(Collected data)
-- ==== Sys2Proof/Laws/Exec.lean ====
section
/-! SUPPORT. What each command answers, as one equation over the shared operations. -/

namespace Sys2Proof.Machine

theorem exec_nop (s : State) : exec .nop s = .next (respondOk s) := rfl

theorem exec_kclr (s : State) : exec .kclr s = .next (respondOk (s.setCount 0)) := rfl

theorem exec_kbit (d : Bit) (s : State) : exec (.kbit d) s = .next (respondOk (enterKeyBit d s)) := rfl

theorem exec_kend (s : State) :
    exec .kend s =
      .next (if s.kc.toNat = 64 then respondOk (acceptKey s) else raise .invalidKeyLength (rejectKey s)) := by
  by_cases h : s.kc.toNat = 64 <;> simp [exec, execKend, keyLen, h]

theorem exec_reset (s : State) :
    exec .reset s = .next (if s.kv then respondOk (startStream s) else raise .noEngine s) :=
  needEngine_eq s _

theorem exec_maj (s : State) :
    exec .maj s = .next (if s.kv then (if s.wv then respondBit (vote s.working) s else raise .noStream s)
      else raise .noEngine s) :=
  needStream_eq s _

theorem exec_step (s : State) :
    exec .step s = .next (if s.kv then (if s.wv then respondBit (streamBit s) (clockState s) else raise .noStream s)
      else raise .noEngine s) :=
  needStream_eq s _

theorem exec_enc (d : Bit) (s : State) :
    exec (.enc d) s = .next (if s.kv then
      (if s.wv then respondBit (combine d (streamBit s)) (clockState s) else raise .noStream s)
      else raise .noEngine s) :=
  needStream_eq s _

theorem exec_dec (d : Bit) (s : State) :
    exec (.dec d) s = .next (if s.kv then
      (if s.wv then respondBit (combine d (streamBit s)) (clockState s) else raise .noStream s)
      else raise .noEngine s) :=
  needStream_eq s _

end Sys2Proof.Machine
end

## Exercise instructions
Find where "exec (.dec d) s = .next (if s.kv then" occurs in the data, and please write out that line through the last line exactly, with nothing else.

## Response area
    exec (.dec d) s = .next (if s.kv then
      (if s.wv then respondBit (combine d (streamBit s)) (clockState s) else raise .noStream s)
      else raise .noEngine s) :=
  needStream_eq s _

end Sys2Proof.Machine
end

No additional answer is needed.